Smart Investor, June 2012: Getting Started
Buying a house
It’s the Aussie dream: owning your own home. Most of us will do this at some point in our lives, but it’s easy to forget just how daunting it is to get started in property ownership. It’s perhaps the most significant investment you’ll ever make, and not one you want to get wrong.
Where to start? Find the dream home, right? Well, not really. One has to start out with a dose of pragmatism and work out what you can actually afford. In order to work that out, you need to know how much you can borrow, and that takes you into the intimidating world of mortgages.
Publications like Smart Investor’s Blue Ribbon Awards edition highlight some of the leading mortgages in the industry, including those tailored for first-time buyers; or you can use a mortgage broker to shop around for you and give you some suggestions. Usually these brokers get their money from the banks rather than you – but do check this – so there’s nothing to be lost in getting their advice.

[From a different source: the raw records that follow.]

-- ==== Sys2Proof/Machine/Core.lean ====
section
/-! DEFINITION. The machine as the host takes it. -/

def Sys2Proof.core : Host.Core :=
  { State := Sys2Proof.Machine.State, Fault := Sys2Proof.Machine.Fault, Refusal := Sys2Proof.Machine.Refusal,
    step := Sys2Proof.Machine.step, reset := Sys2Proof.Machine.State.reset }
end

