/-- R380-R384, R391: what reaches an entry: BARINI configures it; an arrival counts, trips it when it fills EXPECT and breaks it when it
exceeds it; BARARV's answer goes back to its core and is written to its register there; a timeout breaks it; ARRIVEs of every member send TRIP, which trips a system entry; a release completes its waiter's instruction. -/
def Parts.BarrierEntriesAct : Prop :=
  ∀ (s : State) (id : Nat) (o : UnitOp),
    let key := o.target
    let b := s.bar key
    let v := o.val.toNat
    let n := o.val.toNat
    let answer := fun (t : State) (down : Bool) =>
      SentOp s t { o with op := 0x131, val := barStatus b.gen down, half := s.now + barTime o.core (key / 4096) } .barrierArrival
    (OpArrives s id o barrierOps → o.queue = none → o.op = 0x30 → Awaits s o → b.waiters = [] → (b.state = .idle ∨ (b.owner = o.ctx ∧ b.count = 0)) →
      fld v 51 50 = 0 → ∃ t, exec .barrierArrival s = .next t ∧ Answered s t o (dword b.gen.toNat) (s.now + 2) ∧
        ((t.bar key).state, (t.bar key).owner, (t.bar key).scope, (t.bar key).expect, (t.bar key).count, (t.bar key).tmo, (t.bar key).gang, (t.bar key).gen) =
          (BarState.counting, o.ctx, fld v 49 48, fld v 23 0, 0, fld v 31 24, fld v 47 32, b.gen)) ∧
    (OpArrives s id o barrierOps → o.queue = none → o.op = 0x31 → (s.core o.core).launch = some o.launch → b.state ≠ .idle → b.state ≠ .broken → b.queue = [] →
      (b.count + n < b.expect → ∃ t, exec .barrierArrival s = .next t ∧ (t.bar key).state = .counting ∧ (t.bar key).count = b.count + n ∧ (t.bar key).gen = b.gen ∧
        answer t false) ∧
      (b.count + n = b.expect → b.scope ≠ 2 → ∃ t, exec .barrierArrival s = .next t ∧ (t.bar key).state = .tripped ∧ (t.bar key).count = 0 ∧
        (t.bar key).gen = b.gen + 1 ∧ (t.bar key).tripAt = s.now ∧ answer t false) ∧
      (b.expect < b.count + n → ∃ t, exec .barrierArrival s = .next t ∧ (t.bar key).state = .broken ∧ (t.bar key).count = 0 ∧ (t.bar key).gen = b.gen ∧
        answer t true)) ∧
    (Happens s [id] → AMap.find? s.ops id = some o → o.op = 0x131 → (s.core o.core).launch = some o.launch → ∃ t, exec .barrierArrival s = .next t ∧
      (o.reg ≠ 0 → AMap.get (t.core o.core).seq.g o.reg 0 = o.val) ∧ o.reg ∉ (t.core o.core).seq.busy ∧ AMap.find? t.ops id = none ∧
      t.bars = s.bars ∧ t.mem = s.mem) ∧
    (∀ key n, let b := s.bar key
      (Happens s [key, n] → ∃ t, exec .barrierTimeout s = .next t ∧ Posts s t s.now .barrierTimeout [key, n, 1] ∧ t.bars = s.bars) ∧
      (Happens s [key, n, 1] → b.state = .counting → b.t0 = n → b.tmo ≠ 0 → 0 < b.count → b.queue = [] → ∃ t, exec .barrierTimeout s = .next t ∧
        (t.bar key).state = .broken ∧ (t.bar key).count = 0 ∧ (t.bar key).gen = b.gen ∧
        ∀ w ∈ b.waiters, (s.now + barTime w.1 (key / 4096), .barrierTrip, .nums [w.1, key, b.gen.toNat, 1, w.2.toNat]) ∈ t.agenda) ∧
      (∀ pkg, Happens s [pkg, key, b.gang, b.gen.toNat] → b.scope = 2 → (b.state = .counting ∨ b.state = .tripped) →
        let got := if b.arrives.contains pkg then b.arrives else b.arrives ++ [pkg]
        (barMembers s b).all got.contains = false → ∃ t, exec .arrive s = .next t ∧ t.bar key = { b with arrives := got } ∧ t.agenda = s.agenda) ∧
      (∀ pkg, Happens s [pkg, key, b.gang, b.gen.toNat] → b.scope = 2 → (b.state = .counting ∨ b.state = .tripped) →
        let got := if b.arrives.contains pkg then b.arrives else b.arrives ++ [pkg]
        (barMembers s b).all got.contains = true → ∃ t, exec .arrive s = .next t ∧ t.bar key = { b with arrives := [] } ∧
          Posts s t s.now .trip [key, b.gang, b.gen.toNat] ∧
          t.outbox.length = s.outbox.length + ((barMembers s b).filter (· != s.topo.pkg.toNat)).length) ∧
      (Happens s [key, b.gang, b.gen.toNat] → (∀ p ∈ s.ops, ¬ (p.2.op ∈ barrierOps ∧ p.2.target = key ∧ p.2.half ≤ s.now)) →
        b.scope = 2 → b.state = .counting → b.count = b.expect → b.queue = [] → ∃ t, exec .trip s = .next t ∧ (t.bar key).state = .tripped ∧
        (t.bar key).gen = b.gen + 1 ∧ (t.bar key).count = 0 ∧ t.mem = s.mem)) ∧
    (∀ c key g down w, Happens s [c, key, g, down, w] → (s.core c).launch.isSome = true → (s.core c).seq.wait = .answer → outstanding s c [.seq] ((s.bar key).scope + 3) = [] →
      let d := ((s.core c).prog.getD ((s.core c).seq.pc / 4) 0).toNat / 2 ^ 19 % 32
      ∃ t, exec .barrierTrip s = .next t ∧ (t.core c).seq.pc = (s.core c).seq.pc + 4 ∧ (t.core c).seq.wait = .none ∧ (t.core c).seq.next = s.now + 1 ∧
        (d ≠ 0 → AMap.get (t.core c).seq.g d 0 = barStatus (BitVec.ofNat 16 g) (down == 1)) ∧ t.mem = s.mem)

/-- The barrier instructions, and the entries they count at. Each part says its rules. -/
def Obligations.BarriersAct : Prop :=
  Parts.BarrierInstructionsAct ∧ Parts.BarrierEntriesAct

/-- R385, R386, R390, R392, R393: CNTINI, CNTADDG and CNTWZ go to their counter, which takes the value, adds and answers the old value, or
keeps the waiter until it is 0; QUIES reads the last sweep, or waits for a quiescent one. -/
def Obligations.CountersAct : Prop :=
  ∀ (s : State),
    (∀ (c : Nat) (f : CF),
      let k := s.core c
      let g := greg k f.a.toNat
      let n := g.toNat
      let w := s.wcnt n
      let there := s.now + counterTime c n / 2
      (SeqReady s c [f.a, f.b, f.d] → Fresh k →
        (n < 8192 → (w.v = true → w.owner = s.ctxOf c) → ∃ t, exec (.cntini f) s = .next t ∧
          SentOp s t (seqOp s c 0x34 n (greg k f.b.toNat) f.d.toNat there [s.ctxOf c]) .counterArrival ∧ (t.core c).seq.wait = .answer) ∧
        (n < 8192 → w.v = true → w.owner = s.ctxOf c → Clear s c 4 → ∃ t, exec (.cntaddg f) s = .next t ∧
          SentOp s t (seqOp s c 0x35 n (greg k f.b.toNat) f.d.toNat there [s.ctxOf c]) .counterArrival ∧ (t.core c).seq.wait = .answer) ∧
        (8192 ≤ n → ∀ i ∈ [Instr.cntini f, .cntaddg f], ∃ t, exec i s = .next t ∧ FaultTaken s t c (seqRecord s c 1))) ∧
      (SeqReady s c [f.a, f.d] → Fresh k → n < 8192 → w.v = true → w.owner = s.ctxOf c → c ∉ w.waiters →
        (∀ p ∈ s.ops, ¬ (p.2.core = c ∧ p.2.op = 0x36)) → ∃ t, exec (.cntwz f) s = .next t ∧
          SentOp s t (seqOp s c 0x36 n 0 f.d.toNat there [s.ctxOf c]) .counterArrival ∧ (t.core c).seq.wait = .arrived none) ∧
      (SeqReady s c [f.d] → ∀ m l, s.launchOf c = some (m, l) →
        (f.imm = 0 → ∃ t, exec (.quies f) s = .next t ∧ SeqGives s t c f.d (dword (b2n l.lastQuiet + l.sweeps % 2 ^ 32 * 2 ^ 32)) 2 4 2) ∧
        (f.imm ≠ 0 → Fresh k → ∃ t, exec (.quies f) s = .next t ∧ SeqIs s t c { k.seq with wait := .until (2 ^ 64) f.d.toNat }))) ∧
    (∀ (id : Nat) (o : UnitOp), OpArrives s id o counterOps → o.node = none →
      let n := o.target
      let w := s.wcnt n
      let half := s.now + counterTime o.core n / 2
      (o.op = 0x34 → Awaits s o → w.v = false → w.waiters = [] → ∃ t, exec .counterArrival s = .next t ∧
        t.wcnt n = { w with v := true, owner := o.ctx, zc := 0, value := o.val } ∧ Answered s t o 0 half) ∧
      (o.op = 0x35 → Awaits s o → w.v = true → w.owner = o.ctx → w.waiters = [] → ∃ t, exec .counterArrival s = .next t ∧
        (t.wcnt n).value = w.value + o.val ∧ Answered s t o w.value half ∧
        (t.wcnt n).zc = (if w.value ≠ 0 ∧ (w.value + o.val = 0 ∨ w.value.msb ≠ (w.value + o.val).msb) then w.zc + 1 else w.zc)) ∧
      (o.op = 0x36 → w.v = true → w.owner = o.ctx → (s.core o.core).launch = some o.launch → (s.core o.core).stopped = false →
        (s.core o.core).gated = false → w.value ≠ 0 → ∃ t, exec .counterArrival s = .next t ∧
        t.wcnt n = { w with waiters := w.waiters ++ [o.core] } ∧ t.agenda = s.agenda))
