-- ==== Sys2Proof/Laws/Dispatch.lean ====
section
/-! SUPPORT. What exec answers for each constructor: its meaning. -/

namespace Sys2Proof.Machine
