-- ==== Sys2Proof/Tests/Slice0.lean ====
section
/-! SUPPORT. The modeller's own tests: for every obligation with hypotheses a state and operands that meet them (witness_<what>), words of the
spec's examples with what they decode to, terms that the loader's checks refuse, and values of the spec's examples (test_<what>). -/

open Sys2Proof Sys2Proof.Machine
namespace Sys2Proof.Tests

/- One proof at a time: so many kernel evaluations at once need more memory than the check gives. -/
set_option Elab.async false

/-! ## Small states -/

/-- A firing of nothing. -/
def noFiring : Firing :=
  ⟨0, 0, 0, 0, ⟨15, 15, 15, 15, 0, 0⟩, 0, ⟨[], false, none, none⟩, none, [], ⟨0, 0⟩, ⟨0, 0⟩, false, false, false, false, .head false, false⟩

/-- Instruction i placed as the first of a running core 0, its operands there (log 21). -/
def placed (i : Instr) : State := placeWord State.reset ((encode i).headD 0) (((encode i).drop 1).headD 0) i

/-- That core with its node's PE offered its issue. -/
def nodeOf (s : State) (i : Instr) : State :=
  s.as (.node 0 0 9 0 (((picksOf (s.core 0) 0 9 0 i).head?.map (·.1)).getD (.head false)))

/-- A placed node. -/
def node (i : Instr) : State := nodeOf (placed i) i

/-- The same with the core changed by f. -/
def nodeWith (i : Instr) (f : Core → Core) : State := nodeOf ((placed i).modCore 0 f) i

/-- The firing that stands ready. -/
def fire (s : State) : Firing :=
  match s.cur with
  | .node c x pe n p => (nodeFiring s c x pe n p).getD noFiring
  | _ => noFiring

/-- Whether firing q of i stands ready. -/
def readyB (s : State) (i : Instr) (q : Firing) : Bool :=
  decide (s.cur = .node q.core q.cctx q.pe q.slot q.pick)
    && ((AMap.find? (s.core q.core).nodes (nkey q.cctx q.pe q.slot)).map (·.instr) == some i)
    && (nodeFiring s q.core q.cctx q.pe q.slot q.pick == some q) && roomFor (s.core q.core) q.cctx q.pe (outPorts q.f)

/-- What passes the check stands ready. -/
theorem nodeReady_of {s : State} {i : Instr} {q : Firing} (h : readyB s i q = true) : NodeReady s i q := by
  simp only [readyB, Bool.and_eq_true, decide_eq_true_eq, beq_iff_eq] at h
  obtain ⟨⟨⟨h1, h2⟩, h3⟩, h4⟩ := h
  refine ⟨h1, ?_, h3, h4⟩
  cases hn : AMap.find? (s.core q.core).nodes (nkey q.cctx q.pe q.slot) with
  | none => simp [hn] at h2
  | some w => obtain ⟨j, l⟩ := w; simp [hn] at h2; exact ⟨l, by rw [h2]⟩

/-- A node that stands ready with no operand that has E stands ready. -/
theorem ready_of {s : State} {i : Instr} {q : Firing} (h : (readyB s i q && !q.e) = true) : Ready s i q := by
  rw [Bool.and_eq_true] at h
  exact .inl ⟨nodeReady_of h.1, by simpa using h.2⟩
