-- ==== Sys2Proof/Machine/Flags.lean ====
section
/-! DEFINITION. The condition-code generator (spec/10_state.md R15, R16). -/

namespace Sys2Proof.Machine

/-- The flag of a result (R16). -/
def condOf (v : Word) : Cond := if v = 0#16 then .z else if v.msb then .n else .p

/-- The one-hot value of a flag, in the order of BR's mask (R15, notes/assumptions/20.md). -/
def Cond.bits : Cond → BitVec 3
  | .n => 0b100#3
  | .z => 0b010#3
  | .p => 0b001#3

/-- `setcc(v)` (R16). -/
def State.setcc (s : State) (v : Word) : State := { s with cond := condOf v }

/-- `x[DR] <- v; setcc(v)`: the result of each of the seven flag-setting instructions (R13, R16). -/
def State.writeResult (s : State) (dr : Reg) (v : Word) : State := (s.setReg dr v).setcc v

end Sys2Proof.Machine
end

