-- ==== Sys2Proof/Machine/Step.lean ====
section
/-! DEFINITION. One instruction cycle (spec/10_state.md R19), and placing an instruction where the next cycle
fetches it. -/

namespace Sys2Proof.Machine

/-- One instruction cycle (R19): a step exists only in RUNNING; fetch, increment, decode, execute. In a trap's cycle
that is never over, a step goes on with that cycle (notes/assumptions/7.md, 8.md). -/
def step (s : State) : Host.Outcome State Fault Refusal :=
  match s.run with
  | .running =>
    match s.busy with
    | none => exec (decode s.fetch.1) s.fetch.2
    | some b => resume b { s with busy := none }
  | .halted => .refused .halted
  | .fatal cause => .fault (.fatal cause)

/-- The state with an instruction Word stored where the next cycle fetches it, the engine running and no trap's
cycle open, so that the next step runs it (notes/assumptions/23.md, 24.md). -/
def State.withFetchWord (s : State) (nbits w : Nat) : State :=
  { s with mem := s.mem.write s.pc (BitVec.ofNat 16 (w % 2 ^ nbits)), run := .running, busy := none }

end Sys2Proof.Machine
end

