-- ==== Sys2Proof/Certificates/Slice0/Obligations.lean ====
section
/-! DEFINITION. The statements for the provers, from the spec's numbered rules. A statement whose docstring says
"the model's choice" names the log entry; a clause that rests on a decision D<n> of the spec names it. -/

open Sys2Proof Sys2Proof.Machine

namespace Sys2Proof.Claims

/-- The destination of the seven flag-setting instructions (R13, R16). -/
def flagDest : Instr → Option Reg
  | .addReg dr _ _ => some dr
  | .addImm dr _ _ => some dr
  | .andReg dr _ _ => some dr
  | .andImm dr _ _ => some dr
  | .not dr _ => some dr
  | .ld dr _ => some dr
  | .ldi dr _ => some dr
  | .ldr dr _ _ => some dr
  | .lea dr _ => some dr
  | _ => none

/-- TRAP in every form the table gives it. -/
def isTrap : Instr → Bool
  | .trap _ => true
  | .getc => true
  | .out => true
  | .puts => true
  | .inChar => true
  | .putsp => true
  | .halt => true
  | .trapUnknown80 _ => true
  | .trapUnknown40 _ => true
  | .trapUnknown00 _ => true
  | .trapUnknown30 _ => true
  | .trapUnknown28 _ => true
  | .trapUnknown26 _ => true
  | _ => false

/-- The instructions that write R7 with the address of the next instruction (R84). -/
def links : Instr → Bool
  | .jsr _ => true
  | .jsrr _ => true
  | i => isTrap i

/-- Whether a vector selects one of the six routines (R100). -/
def knownVector (vec : BitVec 8) : Prop := 0x20 ≤ vec.toNat ∧ vec.toNat ≤ 0x25

/-- GETC or IN, by name or by vector: the routines that write R0 (R13). -/
def readsChar (i : Instr) : Prop := i = .getc ∨ i = .inChar ∨ i = .trap 0x20#8 ∨ i = .trap 0x23#8

/-- The registers an instruction may write (R13). -/
def mayWrite (i : Instr) (r : Reg) : Prop :=
  flagDest i = some r ∨ (links i = true ∧ r = 7) ∨ (readsChar i ∧ r = 0)

/-- The four instructions that write pc besides the cycle's increment (R14, R84). -/
def isControl : Instr → Bool
  | .br _ _ => true
  | .jmp _ => true
  | .jsr _ => true
  | .jsrr _ => true
  | _ => false

/-- The three store instructions (R32). -/
def isStore : Instr → Bool
  | .st _ _ => true
  | .sti _ _ => true
  | .str _ _ _ => true
  | _ => false

/-- The instructions that may write to the character output (R131): OUT, PUTS, IN, PUTSP and HALT's notice. -/
def mayOutput : Instr → Bool
  | .out => true
  | .puts => true
  | .inChar => true
  | .putsp => true
  | .halt => true
  | .trap _ => true
  | _ => false

/-- Whether an instruction may take a character or poll: GETC, IN, the string walks, and a load or pointer read at
the keyboard-status address (R35). -/
def mayReadKeyboard (i : Instr) (s : State) : Prop :=
  match i with
  | .ld _ off9 => s.pc + off9.signExtend 16 = s.cfg.kbsrAddr
  | .ldi _ off9 =>
    s.pc + off9.signExtend 16 = s.cfg.kbsrAddr ∨ s.mem.read (s.pc + off9.signExtend 16) = s.cfg.kbsrAddr
  | .ldr _ base off6 => s.reg base + off6.signExtend 16 = s.cfg.kbsrAddr
  | .sti _ off9 => s.pc + off9.signExtend 16 = s.cfg.kbsrAddr
  | .getc => True
  | .puts => True
  | .inChar => True
  | .putsp => True
  | .trap _ => True
  | _ => False

/-- The state with another environment on its input side and the same OUTPUT. -/
def withInputSide (s : State) (e : Env) : State := { s with env := { e with output := s.env.output } }

/-- Addresses `a`, `a + 1`, … hold the Words `ws` and then a zero Word, none of them the keyboard-status address. -/
def HoldsString (s : State) (a : Word) (ws : List Word) : Prop :=
  (∀ k, k ≤ ws.length → a + BitVec.ofNat 16 k ≠ s.cfg.kbsrAddr) ∧
  (∀ k, (h : k < ws.length) → s.mem.read (a + BitVec.ofNat 16 k) = ws[k] ∧ ws[k] ≠ 0#16) ∧
  s.mem.read (a + BitVec.ofNat 16 ws.length) = 0#16

/-- The bytes PUTS writes of a Word: bits 7..0 (R103). -/
def putsBytes (w : Word) : List Byte := [w.extractLsb' 0 8]

/-- The bytes PUTSP writes of a Word: bits 7..0 always, bits 15..8 if not zero (R105, the spec's decision D15). -/
def putspBytes (w : Word) : List Byte :=
  if w.extractLsb' 8 8 = 0#8 then [w.extractLsb' 0 8] else [w.extractLsb' 0 8, w.extractLsb' 8 8]

/-- The loop of R103 and R105 as the spec's pseudocode runs it, without a bound: `StringLoop bytes a s t` when the
walk from address `a` in state `s` ends in state `t`. -/
inductive StringLoop (bytes : Word → List Byte) : Word → State → State → Prop
  | stop {a : Word} {s : State} : (s.memRead a).1 = 0#16 → StringLoop bytes a s (s.memRead a).2
  | more {a : Word} {s t : State} : (s.memRead a).1 ≠ 0#16 →
      StringLoop bytes (a + 1) ((s.memRead a).2.conOut (bytes (s.memRead a).1)) t → StringLoop bytes a s t

/-- What is left of INPUT, all of it: the named characters, whether free ones follow, and the place reached among the
free ones (the model's own form of INPUT, log 5). -/
def inputLeft (e : Env) : List Byte × Bool × Nat × Nat := (e.input, e.inputOpen, e.nuls, e.sinceNul)
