/-- The registers a kind of instruction may write (R13). -/
def Kind.mayWrite : Kind → Reg → Prop
  | .result dr, r => r = dr
  | .call, r => r = 7
  | .trap vec, r => r = 7 ∨ ((vec = 0x20#8 ∨ vec = 0x23#8) ∧ r = 0)
  | _, _ => False

theorem flagDest_eq_dest (i : Instr) : flagDest i = (kindOf i).dest := by cases i <;> rfl

theorem kindOf_of_not_isControl {i : Instr} (h : isControl i = false) : kindOf i ≠ .jump ∧ kindOf i ≠ .call := by
  cases i with
  | br | jmp | jsr | jsrr => cases h
  | _ => exact ⟨nofun, nofun⟩

theorem kindOf_eq_undefined_iff {i : Instr} : kindOf i = .undefined ↔ i = .res ∨ i = .rti := by
  cases i with
  | rti | res => simp [kindOf]
  | _ => exact ⟨nofun, nofun⟩

theorem links_of_call {i : Instr} (h : kindOf i = .call) : links i = true := by
  cases i with
  | jsr | jsrr => rfl
  | _ => cases h

theorem links_of_trap {i : Instr} {vec : BitVec 8} (h : kindOf i = .trap vec) : links i = true := by
  cases i with
  | addReg | addImm | andReg | andImm | not | br | jmp | ld | ldi | ldr | lea | st | sti | str | rti | res => cases h
  | _ => rfl

/-! ### TRAP by its vector -/

/-- No vector whose high bits are `a` selects a routine, if the block of them lies outside 0x20..0x25. -/
theorem not_knownVector_append {m n : Nat} {a : BitVec m} (b : BitVec n)
    (h : (a.toNat + 1) * 2 ^ n ≤ 0x20 ∨ 0x25 < a.toNat * 2 ^ n) :
    ¬ (0x20 ≤ (a ++ b).toNat ∧ (a ++ b).toNat ≤ 0x25) := by
  have hb := b.isLt
  rw [BitVec.toNat_append, ← Nat.shiftLeft_add_eq_or_of_lt hb, Nat.shiftLeft_eq]
  rw [Nat.add_mul] at h
  omega

/-- A vector outside 0x20..0x25 is none of the six. -/
theorem ne_of_not_knownVector {vec v : BitVec 8} (h : ¬ knownVector vec) (hv : 0x20 ≤ v.toNat ∧ v.toNat ≤ 0x25) :
    vec ≠ v := by
  rintro rfl
  exact h hv

/-- TRAP with a vector that selects no routine (R107). -/
theorem execTrap_unknown {vec : BitVec 8} (h : ¬ knownVector vec) (s : State) :
    execTrap vec s = unknownVector vec s.trapEntry := by
  have hne : ∀ v : BitVec 8, (0x20 ≤ v.toNat ∧ v.toNat ≤ 0x25) → vec ≠ v := fun _ => ne_of_not_knownVector h
  simp [execTrap, hne]

theorem execTrap_puts (s : State) : execTrap 0x22#8 s = execPuts s := by simp [execTrap, execPuts]

theorem execTrap_putsp (s : State) : execTrap 0x24#8 s = execPutsp s := by simp [execTrap, execPutsp]
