-- ==== Sys2Proof/Machine/Dispatch.lean ====
section
/-! DEFINITION. One arm per constructor of `Instr`. -/

namespace Sys2Proof.Machine

def exec (i : Instr) (s : State) : Host.Outcome State Fault Refusal :=
  match i with
  | .start w h => Sys2Proof.Machine.execStart w h s
  | .pixel r g b a => Sys2Proof.Machine.execPixel r g b a s
  | .reserved word => Sys2Proof.Machine.execReserved word s
  | .index slot => Sys2Proof.Machine.execIndex slot s
  | .diff dr dg db => Sys2Proof.Machine.execDiff dr dg db s
  | .luma dg drdg dbdg => Sys2Proof.Machine.execLuma dg drdg dbdg s
  | .run lessOne => Sys2Proof.Machine.execRun lessOne s
  | .rgb r g b => Sys2Proof.Machine.execRgb r g b s
  | .rgba r g b a => Sys2Proof.Machine.execRgba r g b a s
  | .header w h => Sys2Proof.Machine.execHeader w h s
  | .endMarker => Sys2Proof.Machine.execEndMarker s

end Sys2Proof.Machine
end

Any mortgage provider will want to know this about you: how much you earn; how much your partner earns, if you have a partner who is going to be a party to the mortgage; how long you’ve been earning it; and what else you owe – such as car loans and credit card debt. They want to be certain you’re going to be able to make repayments on your mortgage even if interest rates go up, and you want to be certain of that too. When you do your sums, assume that rates WILL rise at some point in the future, and leave a little bit of wiggle room. The conclusions a mortgage provider makes will determine what they will lend you, and it will normally be calculated as a multiple of your salary.
Remember, too, that above a certain value, you will pay stamp duty and you must factor this into your calculations. Stamp duty varies from state to state and there are many calculators available online.
Once you have a clear idea of what you can borrow, and have sat down and worked out how comfortable you are with the repayments that would be involved, it’s time to go and find the home. Realestate.com.au and domain.com.au are the most popular national real estate sites. Very few of us end up living indefinitely in the first place we buy; we start small, save more, trade up, perhaps buy a family home, and later in life may even downsize again. So in that first purchase, it’s important to get something that suits your immediate needs, but also has some prospect of capital growth and is not going to be too difficult to sell. Working this out, of course, is far from straightforward, but some basic common sense is worthwhile: for example, if a property is going at a bargain price because of subsidence, that might look like good value, but good luck in selling it again.
When you have a property in mind, look again at the mortgages you considered. Most providers have a maximum percentage of the home value they are prepared to lend – it’s rare to get more than 80% these days – which means finding a deposit for the rest. This is the single hardest part of getting started, and nearly everyone has a clear memory of scratching together the money to climb this very first rung of the property ladder, committing everything they have. A big moment, for sure.
Getting started is becoming progressively harder for young Australians, so many states have first home owner grants to help you out. The position varies from state to state but real estate agents will point you in the right direction – after all, it’s in their interests that you find the money to go ahead.
If the finances still stack up (and by now you will also have made some decisions on the type of mortgage you want – fixed or variable rate, offset account, and so on, which we’ll cover in another edition) you’re ready to make an offer. On a property with a set price, very few people offer the asking price; indeed, few sellers expect to get it, instead putting it on the market at a price with some latitude to manouvre. There then follows a merry dance with an estate agent (who, remember, gets their money from the seller and is ultimately in their corner) as you try to work out if there really are other interested parties and whether you should increase your offer.
If the property is sold by auction, that’s a whole other kind of stress. Be aware there is an irksome practice of agents giving an auction guide well below what they expect to get in order to attract a scrum of hungry buyers. Have a set figure in your mind, and don’t go beyond it, no matter what. If you miss out on this one, there will be others.
With your offer accepted, it’s time to get things rolling. Tell your mortgage provider you’re going ahead and begin assembling the mountain of ID and paperwork they will require. Appoint a lawyer; a lender will suggest one, or if you have a trusted lawyer already, go with them. The lawyer will then also advise on anything else that needs to be done – record checks, conveyancing – and will usually coordinate that for you. Next step is to pay the deposit, which will be a pre-agreed percentage of the total price; then there’s a set period of time before completion, within which time all your finances must be arranged. That period of time is up for negotiation, but it’s best to be guided by your lender and lawyer as to how much time they need. All the various cheques usually go through the lawyer, who will present a clear itemized account of where it all went at the end of the process.
Completion is an extraordinary day. You sign something. Your lawyer gives you the keys. And you realize you have a home. You have got started in property ownership, and it is a day you will never forget.